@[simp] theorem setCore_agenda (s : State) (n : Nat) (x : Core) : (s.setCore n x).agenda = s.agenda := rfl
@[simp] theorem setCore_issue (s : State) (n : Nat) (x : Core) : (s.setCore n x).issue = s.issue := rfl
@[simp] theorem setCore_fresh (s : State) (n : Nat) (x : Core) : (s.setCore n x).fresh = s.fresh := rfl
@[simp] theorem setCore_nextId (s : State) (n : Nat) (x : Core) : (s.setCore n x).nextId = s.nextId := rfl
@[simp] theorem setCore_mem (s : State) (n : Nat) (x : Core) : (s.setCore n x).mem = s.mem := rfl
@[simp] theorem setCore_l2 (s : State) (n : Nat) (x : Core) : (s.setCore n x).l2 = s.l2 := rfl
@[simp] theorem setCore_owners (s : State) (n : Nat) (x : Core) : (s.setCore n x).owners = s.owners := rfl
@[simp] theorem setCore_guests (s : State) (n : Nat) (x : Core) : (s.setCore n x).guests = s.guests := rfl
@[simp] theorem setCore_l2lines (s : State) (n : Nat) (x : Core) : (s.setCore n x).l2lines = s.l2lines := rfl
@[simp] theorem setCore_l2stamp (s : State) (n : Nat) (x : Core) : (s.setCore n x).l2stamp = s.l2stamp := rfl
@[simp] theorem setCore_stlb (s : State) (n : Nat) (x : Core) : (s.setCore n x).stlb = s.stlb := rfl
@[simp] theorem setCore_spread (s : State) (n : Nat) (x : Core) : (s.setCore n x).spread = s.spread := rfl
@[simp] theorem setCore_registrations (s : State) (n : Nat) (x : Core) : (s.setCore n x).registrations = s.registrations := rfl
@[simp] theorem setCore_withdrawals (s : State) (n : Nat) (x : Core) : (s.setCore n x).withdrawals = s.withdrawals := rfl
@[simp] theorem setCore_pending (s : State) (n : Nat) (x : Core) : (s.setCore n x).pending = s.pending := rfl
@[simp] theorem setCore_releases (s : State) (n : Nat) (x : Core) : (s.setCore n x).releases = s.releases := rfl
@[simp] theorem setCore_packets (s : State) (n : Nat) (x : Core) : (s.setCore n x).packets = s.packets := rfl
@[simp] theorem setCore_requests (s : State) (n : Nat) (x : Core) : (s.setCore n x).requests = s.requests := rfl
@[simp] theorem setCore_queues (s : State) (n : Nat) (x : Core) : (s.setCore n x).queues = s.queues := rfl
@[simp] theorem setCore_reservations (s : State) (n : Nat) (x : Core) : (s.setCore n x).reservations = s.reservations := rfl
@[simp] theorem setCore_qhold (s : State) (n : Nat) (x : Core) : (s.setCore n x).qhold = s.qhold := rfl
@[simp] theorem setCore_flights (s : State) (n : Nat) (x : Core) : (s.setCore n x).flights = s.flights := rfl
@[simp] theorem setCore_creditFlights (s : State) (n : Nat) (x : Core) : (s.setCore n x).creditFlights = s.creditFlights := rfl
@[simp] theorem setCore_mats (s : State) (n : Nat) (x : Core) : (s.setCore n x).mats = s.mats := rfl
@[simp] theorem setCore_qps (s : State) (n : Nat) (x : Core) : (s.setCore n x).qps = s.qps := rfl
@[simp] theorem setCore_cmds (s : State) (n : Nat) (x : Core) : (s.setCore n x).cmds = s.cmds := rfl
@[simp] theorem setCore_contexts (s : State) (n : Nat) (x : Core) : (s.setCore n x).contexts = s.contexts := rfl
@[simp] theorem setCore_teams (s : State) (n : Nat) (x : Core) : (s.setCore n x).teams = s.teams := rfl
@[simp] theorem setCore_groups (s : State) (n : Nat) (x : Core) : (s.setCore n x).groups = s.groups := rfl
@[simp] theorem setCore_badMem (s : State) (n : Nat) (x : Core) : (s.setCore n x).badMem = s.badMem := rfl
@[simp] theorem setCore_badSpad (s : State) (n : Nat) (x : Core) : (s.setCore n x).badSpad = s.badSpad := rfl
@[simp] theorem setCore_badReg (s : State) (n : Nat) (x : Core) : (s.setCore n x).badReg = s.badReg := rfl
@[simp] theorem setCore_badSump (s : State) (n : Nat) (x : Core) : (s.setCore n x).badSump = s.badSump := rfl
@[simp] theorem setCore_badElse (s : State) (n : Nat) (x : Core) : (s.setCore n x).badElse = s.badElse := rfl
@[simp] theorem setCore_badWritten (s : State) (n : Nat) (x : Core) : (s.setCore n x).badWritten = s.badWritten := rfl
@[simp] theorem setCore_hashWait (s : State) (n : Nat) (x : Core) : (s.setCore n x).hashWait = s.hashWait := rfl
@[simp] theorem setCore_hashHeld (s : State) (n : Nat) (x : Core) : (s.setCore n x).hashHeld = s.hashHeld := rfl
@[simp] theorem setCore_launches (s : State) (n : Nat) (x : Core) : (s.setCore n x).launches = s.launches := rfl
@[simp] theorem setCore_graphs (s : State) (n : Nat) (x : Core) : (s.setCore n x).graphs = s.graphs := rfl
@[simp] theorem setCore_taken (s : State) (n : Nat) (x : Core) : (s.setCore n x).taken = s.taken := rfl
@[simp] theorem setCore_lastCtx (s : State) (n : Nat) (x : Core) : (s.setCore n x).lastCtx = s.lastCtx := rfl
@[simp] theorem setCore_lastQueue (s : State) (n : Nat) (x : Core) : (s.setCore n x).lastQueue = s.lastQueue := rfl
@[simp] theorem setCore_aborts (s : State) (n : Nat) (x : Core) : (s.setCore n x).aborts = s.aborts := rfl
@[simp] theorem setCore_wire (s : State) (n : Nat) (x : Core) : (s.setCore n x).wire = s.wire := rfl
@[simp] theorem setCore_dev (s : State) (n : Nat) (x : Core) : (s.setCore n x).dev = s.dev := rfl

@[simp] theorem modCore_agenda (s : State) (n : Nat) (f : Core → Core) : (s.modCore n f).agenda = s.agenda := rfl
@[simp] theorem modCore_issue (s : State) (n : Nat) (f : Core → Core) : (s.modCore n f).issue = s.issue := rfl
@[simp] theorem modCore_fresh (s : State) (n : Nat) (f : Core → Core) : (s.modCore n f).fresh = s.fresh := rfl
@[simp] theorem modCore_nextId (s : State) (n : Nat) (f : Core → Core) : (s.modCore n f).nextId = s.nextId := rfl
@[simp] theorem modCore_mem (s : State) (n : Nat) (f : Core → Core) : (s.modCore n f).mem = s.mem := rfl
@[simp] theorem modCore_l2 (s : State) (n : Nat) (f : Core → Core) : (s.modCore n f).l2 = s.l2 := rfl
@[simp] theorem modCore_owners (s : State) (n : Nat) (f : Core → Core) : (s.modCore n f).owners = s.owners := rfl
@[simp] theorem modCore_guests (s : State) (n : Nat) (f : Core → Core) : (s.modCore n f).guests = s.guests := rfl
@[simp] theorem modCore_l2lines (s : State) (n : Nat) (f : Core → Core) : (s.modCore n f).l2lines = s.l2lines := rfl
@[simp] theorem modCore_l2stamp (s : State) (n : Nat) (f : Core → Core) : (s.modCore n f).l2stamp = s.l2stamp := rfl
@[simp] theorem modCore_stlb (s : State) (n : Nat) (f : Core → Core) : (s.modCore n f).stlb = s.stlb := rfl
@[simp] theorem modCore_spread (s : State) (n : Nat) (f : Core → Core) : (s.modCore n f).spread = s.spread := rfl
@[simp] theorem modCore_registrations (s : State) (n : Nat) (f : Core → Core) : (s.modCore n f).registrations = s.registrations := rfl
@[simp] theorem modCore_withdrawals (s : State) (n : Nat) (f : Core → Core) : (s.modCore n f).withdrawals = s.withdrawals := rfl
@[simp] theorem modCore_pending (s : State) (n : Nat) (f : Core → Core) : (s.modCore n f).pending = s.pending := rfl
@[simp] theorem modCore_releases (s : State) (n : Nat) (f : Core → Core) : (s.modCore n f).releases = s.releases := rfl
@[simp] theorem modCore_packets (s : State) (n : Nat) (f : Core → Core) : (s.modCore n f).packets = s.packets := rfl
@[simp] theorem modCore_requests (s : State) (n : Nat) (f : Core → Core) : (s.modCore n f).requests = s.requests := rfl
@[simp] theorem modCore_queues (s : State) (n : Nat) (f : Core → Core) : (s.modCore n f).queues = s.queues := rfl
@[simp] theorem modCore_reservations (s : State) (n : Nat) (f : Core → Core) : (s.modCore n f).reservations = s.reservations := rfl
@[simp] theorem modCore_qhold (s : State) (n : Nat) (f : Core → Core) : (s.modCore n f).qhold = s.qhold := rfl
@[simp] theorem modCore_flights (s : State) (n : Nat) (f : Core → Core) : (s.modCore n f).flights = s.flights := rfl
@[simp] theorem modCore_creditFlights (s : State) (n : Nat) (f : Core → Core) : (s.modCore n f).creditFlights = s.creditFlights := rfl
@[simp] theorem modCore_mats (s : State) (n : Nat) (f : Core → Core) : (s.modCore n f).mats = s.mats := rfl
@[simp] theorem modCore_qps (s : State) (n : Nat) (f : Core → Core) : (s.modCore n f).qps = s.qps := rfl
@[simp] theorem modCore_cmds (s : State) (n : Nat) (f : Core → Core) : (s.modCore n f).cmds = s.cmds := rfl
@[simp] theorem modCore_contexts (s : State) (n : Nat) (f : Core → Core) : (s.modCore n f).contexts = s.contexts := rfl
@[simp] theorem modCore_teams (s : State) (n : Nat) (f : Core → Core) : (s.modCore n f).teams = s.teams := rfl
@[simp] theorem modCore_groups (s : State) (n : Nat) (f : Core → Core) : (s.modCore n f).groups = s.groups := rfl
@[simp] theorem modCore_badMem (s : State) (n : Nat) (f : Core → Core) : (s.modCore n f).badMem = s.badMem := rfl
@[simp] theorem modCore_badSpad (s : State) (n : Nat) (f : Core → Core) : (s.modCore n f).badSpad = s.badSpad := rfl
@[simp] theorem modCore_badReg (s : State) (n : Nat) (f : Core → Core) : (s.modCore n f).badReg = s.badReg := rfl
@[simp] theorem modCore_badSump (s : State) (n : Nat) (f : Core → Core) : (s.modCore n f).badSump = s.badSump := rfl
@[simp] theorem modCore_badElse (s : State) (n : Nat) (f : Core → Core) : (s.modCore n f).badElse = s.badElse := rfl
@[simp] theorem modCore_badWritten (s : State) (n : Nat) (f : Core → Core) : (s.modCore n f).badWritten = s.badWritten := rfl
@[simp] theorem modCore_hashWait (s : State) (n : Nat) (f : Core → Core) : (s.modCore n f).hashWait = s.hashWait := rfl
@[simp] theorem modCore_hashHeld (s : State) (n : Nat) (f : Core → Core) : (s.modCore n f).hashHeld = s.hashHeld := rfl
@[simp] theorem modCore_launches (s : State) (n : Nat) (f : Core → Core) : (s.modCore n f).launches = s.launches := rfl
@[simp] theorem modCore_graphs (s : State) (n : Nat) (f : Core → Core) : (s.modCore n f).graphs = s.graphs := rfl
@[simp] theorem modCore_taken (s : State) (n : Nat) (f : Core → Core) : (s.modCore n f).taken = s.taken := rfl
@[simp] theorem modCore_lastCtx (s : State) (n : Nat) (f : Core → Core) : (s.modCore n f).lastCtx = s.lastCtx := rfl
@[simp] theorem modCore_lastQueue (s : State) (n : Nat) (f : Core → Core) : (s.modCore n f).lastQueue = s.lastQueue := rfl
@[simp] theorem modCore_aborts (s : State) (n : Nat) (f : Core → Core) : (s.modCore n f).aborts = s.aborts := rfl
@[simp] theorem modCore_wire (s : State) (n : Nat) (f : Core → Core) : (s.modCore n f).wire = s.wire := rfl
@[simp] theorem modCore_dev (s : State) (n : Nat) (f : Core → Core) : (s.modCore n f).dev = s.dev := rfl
--
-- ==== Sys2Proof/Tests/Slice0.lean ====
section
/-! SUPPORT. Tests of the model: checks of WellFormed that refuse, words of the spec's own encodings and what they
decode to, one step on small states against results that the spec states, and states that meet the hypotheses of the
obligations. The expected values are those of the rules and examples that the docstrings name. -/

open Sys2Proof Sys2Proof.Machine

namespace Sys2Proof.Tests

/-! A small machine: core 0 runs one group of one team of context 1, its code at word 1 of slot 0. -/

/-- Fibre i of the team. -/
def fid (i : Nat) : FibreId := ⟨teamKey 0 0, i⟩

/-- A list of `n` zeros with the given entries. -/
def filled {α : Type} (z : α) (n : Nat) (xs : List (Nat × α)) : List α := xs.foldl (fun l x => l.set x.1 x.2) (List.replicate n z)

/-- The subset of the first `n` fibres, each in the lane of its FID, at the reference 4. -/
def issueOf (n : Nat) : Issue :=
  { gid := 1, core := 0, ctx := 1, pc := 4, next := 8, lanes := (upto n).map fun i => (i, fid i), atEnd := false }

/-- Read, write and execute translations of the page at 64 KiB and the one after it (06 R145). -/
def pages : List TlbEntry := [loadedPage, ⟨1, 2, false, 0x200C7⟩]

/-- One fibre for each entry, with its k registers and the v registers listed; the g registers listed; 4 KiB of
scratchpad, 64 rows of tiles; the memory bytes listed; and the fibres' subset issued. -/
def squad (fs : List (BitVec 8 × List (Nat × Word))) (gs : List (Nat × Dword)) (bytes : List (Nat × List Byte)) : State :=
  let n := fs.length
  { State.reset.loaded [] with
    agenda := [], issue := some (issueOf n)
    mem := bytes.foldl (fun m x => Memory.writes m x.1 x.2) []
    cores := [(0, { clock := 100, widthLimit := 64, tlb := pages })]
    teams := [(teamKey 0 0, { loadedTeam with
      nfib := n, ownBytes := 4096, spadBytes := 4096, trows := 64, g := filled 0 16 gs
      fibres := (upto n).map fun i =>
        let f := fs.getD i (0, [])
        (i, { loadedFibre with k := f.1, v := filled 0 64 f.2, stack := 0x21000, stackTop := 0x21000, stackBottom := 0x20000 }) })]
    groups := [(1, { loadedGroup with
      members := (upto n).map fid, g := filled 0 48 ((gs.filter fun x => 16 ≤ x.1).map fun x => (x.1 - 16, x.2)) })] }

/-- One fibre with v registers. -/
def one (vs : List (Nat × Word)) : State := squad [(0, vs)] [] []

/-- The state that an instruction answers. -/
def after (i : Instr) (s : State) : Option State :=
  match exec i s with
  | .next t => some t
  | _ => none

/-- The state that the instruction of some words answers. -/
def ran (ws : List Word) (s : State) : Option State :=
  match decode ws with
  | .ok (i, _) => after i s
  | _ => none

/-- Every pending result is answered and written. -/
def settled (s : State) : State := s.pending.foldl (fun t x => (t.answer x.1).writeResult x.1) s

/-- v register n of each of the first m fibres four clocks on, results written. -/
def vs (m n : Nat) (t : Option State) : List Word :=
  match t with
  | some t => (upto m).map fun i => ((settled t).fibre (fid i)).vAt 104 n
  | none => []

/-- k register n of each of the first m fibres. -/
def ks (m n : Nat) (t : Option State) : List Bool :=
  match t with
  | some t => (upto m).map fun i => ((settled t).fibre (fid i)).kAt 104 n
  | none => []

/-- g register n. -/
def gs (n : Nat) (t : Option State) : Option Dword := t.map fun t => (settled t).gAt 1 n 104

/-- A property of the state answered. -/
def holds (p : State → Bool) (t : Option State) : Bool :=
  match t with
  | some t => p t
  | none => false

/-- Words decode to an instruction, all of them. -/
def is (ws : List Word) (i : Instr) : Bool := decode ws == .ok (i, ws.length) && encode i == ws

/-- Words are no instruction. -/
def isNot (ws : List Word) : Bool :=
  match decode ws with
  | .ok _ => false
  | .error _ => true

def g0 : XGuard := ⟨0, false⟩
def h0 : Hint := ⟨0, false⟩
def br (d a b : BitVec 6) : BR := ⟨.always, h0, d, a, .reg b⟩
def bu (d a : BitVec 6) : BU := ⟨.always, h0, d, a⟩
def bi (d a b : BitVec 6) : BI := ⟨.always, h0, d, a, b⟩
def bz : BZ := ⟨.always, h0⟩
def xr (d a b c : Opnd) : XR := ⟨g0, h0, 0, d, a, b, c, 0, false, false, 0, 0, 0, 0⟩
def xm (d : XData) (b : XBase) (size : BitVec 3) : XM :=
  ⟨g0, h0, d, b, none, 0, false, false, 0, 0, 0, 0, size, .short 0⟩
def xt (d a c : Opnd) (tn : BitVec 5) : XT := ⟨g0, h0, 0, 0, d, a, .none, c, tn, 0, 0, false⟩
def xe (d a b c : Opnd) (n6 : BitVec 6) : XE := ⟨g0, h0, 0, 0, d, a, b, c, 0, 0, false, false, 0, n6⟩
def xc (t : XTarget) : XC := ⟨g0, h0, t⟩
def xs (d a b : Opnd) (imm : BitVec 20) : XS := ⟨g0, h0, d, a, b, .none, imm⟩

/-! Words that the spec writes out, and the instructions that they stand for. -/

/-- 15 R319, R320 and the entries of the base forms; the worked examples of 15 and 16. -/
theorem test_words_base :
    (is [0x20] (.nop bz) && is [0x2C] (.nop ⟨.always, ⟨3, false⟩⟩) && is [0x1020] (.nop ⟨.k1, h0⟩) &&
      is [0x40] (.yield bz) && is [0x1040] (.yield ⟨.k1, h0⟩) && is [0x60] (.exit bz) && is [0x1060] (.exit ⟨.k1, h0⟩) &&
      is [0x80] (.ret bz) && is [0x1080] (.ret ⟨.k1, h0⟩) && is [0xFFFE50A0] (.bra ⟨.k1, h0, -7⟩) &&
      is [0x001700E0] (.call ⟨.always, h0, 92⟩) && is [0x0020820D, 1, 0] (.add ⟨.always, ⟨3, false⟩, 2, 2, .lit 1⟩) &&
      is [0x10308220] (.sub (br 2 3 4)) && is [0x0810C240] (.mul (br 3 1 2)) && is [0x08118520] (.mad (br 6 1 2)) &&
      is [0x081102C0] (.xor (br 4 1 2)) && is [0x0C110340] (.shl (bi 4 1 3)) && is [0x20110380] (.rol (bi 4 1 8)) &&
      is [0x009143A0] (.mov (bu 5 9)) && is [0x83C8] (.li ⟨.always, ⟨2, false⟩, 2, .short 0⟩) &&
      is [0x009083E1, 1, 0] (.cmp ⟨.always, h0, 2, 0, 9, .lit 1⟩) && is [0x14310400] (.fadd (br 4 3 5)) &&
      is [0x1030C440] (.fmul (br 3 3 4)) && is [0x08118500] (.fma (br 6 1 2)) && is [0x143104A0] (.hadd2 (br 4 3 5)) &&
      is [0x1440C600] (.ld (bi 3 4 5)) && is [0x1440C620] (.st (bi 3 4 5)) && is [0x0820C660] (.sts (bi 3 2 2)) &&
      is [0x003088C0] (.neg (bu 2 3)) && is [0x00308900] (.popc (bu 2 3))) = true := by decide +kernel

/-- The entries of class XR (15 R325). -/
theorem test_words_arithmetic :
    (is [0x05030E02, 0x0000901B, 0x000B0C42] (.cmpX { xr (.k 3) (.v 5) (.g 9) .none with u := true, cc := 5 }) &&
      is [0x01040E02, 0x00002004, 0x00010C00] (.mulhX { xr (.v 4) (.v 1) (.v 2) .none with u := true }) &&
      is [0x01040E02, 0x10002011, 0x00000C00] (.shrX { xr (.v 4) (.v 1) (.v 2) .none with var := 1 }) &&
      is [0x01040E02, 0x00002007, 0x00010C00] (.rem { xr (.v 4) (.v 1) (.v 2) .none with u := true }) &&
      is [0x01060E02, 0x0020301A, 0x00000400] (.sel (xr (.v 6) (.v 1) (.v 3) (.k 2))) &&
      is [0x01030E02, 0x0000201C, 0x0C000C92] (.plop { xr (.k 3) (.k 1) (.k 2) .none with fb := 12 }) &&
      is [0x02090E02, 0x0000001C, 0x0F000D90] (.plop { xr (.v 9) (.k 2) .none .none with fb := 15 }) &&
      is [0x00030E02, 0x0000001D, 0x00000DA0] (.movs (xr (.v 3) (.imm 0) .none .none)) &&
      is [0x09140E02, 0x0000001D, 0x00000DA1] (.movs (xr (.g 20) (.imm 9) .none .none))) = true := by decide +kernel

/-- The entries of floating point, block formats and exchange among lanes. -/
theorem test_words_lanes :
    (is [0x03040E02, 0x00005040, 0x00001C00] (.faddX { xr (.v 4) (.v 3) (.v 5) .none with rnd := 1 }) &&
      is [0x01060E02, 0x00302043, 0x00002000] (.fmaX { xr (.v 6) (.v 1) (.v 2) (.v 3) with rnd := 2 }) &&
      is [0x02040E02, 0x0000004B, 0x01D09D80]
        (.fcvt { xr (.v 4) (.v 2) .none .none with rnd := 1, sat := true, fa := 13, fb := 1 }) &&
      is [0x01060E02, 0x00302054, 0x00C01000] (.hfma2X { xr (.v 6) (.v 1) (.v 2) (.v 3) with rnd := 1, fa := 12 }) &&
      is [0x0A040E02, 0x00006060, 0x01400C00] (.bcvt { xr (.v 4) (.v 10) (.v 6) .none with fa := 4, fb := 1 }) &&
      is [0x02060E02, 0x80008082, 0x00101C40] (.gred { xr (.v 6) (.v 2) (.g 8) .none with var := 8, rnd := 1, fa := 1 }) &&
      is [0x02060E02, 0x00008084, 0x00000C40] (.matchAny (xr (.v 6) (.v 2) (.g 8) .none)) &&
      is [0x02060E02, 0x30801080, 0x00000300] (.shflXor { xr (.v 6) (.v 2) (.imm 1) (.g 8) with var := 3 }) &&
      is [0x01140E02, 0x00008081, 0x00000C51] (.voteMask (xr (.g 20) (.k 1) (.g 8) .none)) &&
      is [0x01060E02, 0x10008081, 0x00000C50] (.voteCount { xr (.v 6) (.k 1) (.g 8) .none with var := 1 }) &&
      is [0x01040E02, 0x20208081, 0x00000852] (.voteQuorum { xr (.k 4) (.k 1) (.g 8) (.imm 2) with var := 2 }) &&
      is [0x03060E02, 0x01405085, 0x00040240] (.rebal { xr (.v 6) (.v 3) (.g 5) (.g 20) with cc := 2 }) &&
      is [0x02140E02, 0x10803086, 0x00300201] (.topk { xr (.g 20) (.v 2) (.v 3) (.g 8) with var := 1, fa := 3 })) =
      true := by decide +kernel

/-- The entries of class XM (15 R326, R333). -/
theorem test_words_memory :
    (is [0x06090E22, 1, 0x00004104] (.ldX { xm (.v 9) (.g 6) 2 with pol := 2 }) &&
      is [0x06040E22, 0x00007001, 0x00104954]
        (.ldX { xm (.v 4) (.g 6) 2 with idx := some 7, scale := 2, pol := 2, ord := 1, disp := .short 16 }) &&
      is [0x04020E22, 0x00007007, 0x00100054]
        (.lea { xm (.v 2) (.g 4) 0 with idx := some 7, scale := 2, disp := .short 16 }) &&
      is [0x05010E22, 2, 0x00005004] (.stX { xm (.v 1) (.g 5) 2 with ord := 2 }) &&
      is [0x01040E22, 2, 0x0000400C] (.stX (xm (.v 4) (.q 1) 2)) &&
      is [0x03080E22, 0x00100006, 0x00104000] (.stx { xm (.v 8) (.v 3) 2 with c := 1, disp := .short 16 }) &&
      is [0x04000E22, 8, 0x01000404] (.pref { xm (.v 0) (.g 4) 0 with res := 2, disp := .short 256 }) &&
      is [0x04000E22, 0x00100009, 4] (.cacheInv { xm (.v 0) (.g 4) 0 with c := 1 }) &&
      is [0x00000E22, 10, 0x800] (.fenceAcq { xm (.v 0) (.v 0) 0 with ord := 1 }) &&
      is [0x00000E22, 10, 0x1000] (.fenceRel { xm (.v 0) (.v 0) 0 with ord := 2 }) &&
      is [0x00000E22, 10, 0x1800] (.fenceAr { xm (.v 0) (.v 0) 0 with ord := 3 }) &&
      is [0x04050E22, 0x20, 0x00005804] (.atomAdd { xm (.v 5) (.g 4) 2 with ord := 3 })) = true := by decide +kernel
==
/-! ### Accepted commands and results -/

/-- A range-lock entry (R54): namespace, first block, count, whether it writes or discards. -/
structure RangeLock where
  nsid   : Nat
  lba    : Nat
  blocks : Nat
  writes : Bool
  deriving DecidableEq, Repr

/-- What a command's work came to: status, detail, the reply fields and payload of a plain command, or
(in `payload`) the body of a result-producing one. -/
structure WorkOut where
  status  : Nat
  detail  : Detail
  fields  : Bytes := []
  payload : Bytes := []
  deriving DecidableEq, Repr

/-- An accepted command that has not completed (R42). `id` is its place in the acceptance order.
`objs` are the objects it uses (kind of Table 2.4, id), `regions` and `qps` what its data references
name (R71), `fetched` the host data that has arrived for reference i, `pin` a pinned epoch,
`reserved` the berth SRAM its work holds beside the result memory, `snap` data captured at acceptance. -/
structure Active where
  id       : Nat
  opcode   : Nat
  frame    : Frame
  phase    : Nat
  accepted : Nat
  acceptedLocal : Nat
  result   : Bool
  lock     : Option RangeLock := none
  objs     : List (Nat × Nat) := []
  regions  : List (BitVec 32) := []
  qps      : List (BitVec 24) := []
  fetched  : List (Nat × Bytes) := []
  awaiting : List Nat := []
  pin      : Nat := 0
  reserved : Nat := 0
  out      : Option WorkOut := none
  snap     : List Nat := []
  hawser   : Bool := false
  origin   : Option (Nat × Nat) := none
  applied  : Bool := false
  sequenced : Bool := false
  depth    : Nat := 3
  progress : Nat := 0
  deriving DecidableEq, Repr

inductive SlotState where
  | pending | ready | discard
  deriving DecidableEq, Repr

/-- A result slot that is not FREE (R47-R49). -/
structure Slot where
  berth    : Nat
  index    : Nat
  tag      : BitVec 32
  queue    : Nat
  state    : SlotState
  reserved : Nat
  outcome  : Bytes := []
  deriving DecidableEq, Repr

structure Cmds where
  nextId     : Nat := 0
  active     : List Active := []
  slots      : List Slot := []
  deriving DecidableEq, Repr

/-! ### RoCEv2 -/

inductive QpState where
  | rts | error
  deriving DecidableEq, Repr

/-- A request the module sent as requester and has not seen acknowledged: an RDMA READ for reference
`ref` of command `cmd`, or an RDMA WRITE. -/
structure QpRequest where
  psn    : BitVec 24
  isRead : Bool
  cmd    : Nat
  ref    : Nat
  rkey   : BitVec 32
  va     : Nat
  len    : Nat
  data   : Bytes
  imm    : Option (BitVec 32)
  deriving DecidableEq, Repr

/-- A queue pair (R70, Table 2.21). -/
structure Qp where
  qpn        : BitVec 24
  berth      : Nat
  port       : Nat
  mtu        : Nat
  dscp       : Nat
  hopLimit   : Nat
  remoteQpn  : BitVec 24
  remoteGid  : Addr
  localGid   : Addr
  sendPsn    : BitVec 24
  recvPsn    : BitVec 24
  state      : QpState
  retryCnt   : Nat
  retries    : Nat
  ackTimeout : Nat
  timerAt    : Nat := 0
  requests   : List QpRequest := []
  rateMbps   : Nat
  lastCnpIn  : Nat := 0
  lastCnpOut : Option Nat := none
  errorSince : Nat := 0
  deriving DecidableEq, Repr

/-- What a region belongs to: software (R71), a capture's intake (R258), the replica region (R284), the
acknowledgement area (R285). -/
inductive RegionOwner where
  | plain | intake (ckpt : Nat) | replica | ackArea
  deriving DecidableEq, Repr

> Task brief: Copy the entries above exactly, but only from the line holding "f).graphs = s.graphs := rfl" through the line holding "f).lastQueue = s.lastQueue := rfl", both included.

> Completed exercise:
@[simp] theorem modCore_graphs (s : State) (n : Nat) (f : Core → Core) : (s.modCore n f).graphs = s.graphs := rfl
@[simp] theorem modCore_taken (s : State) (n : Nat) (f : Core → Core) : (s.modCore n f).taken = s.taken := rfl
@[simp] theorem modCore_lastCtx (s : State) (n : Nat) (f : Core → Core) : (s.modCore n f).lastCtx = s.lastCtx := rfl
@[simp] theorem modCore_lastQueue (s : State) (n : Nat) (f : Core → Core) : (s.modCore n f).lastQueue = s.lastQueue := rfl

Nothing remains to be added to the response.